Directions for this task:
Within the entries below, find the lines that hold "setPairFlag" and report only how many there are.

Available data:
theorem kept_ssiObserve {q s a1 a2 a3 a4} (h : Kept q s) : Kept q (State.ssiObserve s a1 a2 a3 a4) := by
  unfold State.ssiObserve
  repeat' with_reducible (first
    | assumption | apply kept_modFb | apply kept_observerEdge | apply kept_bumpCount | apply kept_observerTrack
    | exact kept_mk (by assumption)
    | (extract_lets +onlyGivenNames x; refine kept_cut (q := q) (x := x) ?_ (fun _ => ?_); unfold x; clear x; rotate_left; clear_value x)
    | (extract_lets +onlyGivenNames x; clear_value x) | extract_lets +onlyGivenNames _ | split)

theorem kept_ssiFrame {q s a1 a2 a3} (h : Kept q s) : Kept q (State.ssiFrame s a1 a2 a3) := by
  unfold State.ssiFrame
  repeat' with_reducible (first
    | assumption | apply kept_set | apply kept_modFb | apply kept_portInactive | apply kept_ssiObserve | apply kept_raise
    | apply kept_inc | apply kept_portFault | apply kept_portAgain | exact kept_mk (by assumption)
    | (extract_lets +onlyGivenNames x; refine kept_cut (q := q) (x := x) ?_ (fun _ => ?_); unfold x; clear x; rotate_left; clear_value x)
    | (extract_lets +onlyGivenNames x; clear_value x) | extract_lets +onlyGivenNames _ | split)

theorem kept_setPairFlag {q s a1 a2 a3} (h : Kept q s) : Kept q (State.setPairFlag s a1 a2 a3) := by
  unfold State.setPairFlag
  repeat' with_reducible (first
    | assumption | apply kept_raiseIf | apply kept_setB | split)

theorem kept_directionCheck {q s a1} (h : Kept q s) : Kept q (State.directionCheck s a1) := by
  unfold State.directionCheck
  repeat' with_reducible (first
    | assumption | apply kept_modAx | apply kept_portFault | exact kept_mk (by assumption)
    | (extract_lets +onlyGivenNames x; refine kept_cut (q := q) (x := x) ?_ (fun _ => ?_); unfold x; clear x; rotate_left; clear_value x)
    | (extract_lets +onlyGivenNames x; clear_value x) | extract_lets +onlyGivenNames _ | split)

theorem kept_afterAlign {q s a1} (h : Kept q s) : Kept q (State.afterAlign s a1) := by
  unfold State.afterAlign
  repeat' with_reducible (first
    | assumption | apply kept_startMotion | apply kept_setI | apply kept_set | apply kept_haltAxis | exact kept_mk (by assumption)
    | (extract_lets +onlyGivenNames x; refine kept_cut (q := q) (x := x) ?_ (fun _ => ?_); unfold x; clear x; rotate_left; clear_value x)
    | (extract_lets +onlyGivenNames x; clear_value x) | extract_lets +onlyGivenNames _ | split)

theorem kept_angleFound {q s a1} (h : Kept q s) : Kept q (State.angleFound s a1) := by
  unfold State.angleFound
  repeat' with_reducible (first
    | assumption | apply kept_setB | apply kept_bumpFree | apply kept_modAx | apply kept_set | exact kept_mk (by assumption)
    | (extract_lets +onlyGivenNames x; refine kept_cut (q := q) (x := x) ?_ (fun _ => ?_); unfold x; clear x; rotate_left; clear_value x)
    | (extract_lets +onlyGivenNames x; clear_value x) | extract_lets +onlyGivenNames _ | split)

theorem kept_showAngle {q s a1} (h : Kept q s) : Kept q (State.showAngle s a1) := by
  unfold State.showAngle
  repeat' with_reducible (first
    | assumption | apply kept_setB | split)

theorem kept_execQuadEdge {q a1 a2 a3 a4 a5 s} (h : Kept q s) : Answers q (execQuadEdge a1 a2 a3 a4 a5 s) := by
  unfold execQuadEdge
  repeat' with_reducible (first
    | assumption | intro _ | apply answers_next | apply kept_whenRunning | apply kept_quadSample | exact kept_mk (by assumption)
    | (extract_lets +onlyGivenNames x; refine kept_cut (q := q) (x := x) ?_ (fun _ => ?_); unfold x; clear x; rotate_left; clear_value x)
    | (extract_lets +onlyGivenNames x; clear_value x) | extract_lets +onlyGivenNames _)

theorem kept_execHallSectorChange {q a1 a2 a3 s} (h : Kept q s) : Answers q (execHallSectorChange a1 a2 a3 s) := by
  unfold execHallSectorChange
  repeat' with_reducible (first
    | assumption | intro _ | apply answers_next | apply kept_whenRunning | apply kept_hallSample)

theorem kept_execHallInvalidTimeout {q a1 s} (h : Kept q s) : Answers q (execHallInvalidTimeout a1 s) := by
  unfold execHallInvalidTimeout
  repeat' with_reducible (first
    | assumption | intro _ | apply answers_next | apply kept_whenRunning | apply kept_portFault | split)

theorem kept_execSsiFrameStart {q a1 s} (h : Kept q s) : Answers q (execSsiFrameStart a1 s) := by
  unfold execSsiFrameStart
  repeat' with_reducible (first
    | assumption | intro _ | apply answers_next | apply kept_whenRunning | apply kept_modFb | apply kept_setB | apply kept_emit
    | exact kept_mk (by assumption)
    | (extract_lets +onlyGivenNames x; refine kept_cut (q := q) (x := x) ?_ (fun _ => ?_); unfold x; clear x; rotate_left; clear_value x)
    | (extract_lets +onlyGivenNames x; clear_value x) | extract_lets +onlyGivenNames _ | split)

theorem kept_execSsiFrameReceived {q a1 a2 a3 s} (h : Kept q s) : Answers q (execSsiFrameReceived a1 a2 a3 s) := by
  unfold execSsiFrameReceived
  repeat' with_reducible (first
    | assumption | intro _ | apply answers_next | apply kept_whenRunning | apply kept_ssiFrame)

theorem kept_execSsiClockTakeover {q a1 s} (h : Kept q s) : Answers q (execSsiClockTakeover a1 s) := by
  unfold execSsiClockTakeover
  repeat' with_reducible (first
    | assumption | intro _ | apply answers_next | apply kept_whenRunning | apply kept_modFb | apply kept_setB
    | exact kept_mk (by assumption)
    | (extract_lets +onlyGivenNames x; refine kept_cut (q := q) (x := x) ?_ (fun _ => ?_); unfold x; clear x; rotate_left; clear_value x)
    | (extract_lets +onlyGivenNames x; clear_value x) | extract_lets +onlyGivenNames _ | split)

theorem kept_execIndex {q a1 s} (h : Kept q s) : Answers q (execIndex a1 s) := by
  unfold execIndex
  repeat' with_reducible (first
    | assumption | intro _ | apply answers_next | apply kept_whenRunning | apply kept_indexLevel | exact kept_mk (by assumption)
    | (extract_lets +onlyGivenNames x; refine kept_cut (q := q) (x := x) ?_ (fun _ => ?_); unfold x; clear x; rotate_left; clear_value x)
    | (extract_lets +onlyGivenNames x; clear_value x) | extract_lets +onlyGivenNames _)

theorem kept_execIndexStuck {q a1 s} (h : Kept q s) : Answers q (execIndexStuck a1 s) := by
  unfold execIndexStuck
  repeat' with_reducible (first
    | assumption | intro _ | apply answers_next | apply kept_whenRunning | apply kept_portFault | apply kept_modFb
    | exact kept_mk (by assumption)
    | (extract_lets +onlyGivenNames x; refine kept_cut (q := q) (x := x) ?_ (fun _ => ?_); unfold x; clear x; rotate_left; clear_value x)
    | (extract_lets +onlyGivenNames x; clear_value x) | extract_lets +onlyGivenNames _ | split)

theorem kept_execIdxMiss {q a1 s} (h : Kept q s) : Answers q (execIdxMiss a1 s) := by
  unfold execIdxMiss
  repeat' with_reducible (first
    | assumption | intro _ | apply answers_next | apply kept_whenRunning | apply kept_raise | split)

Result of the task:
2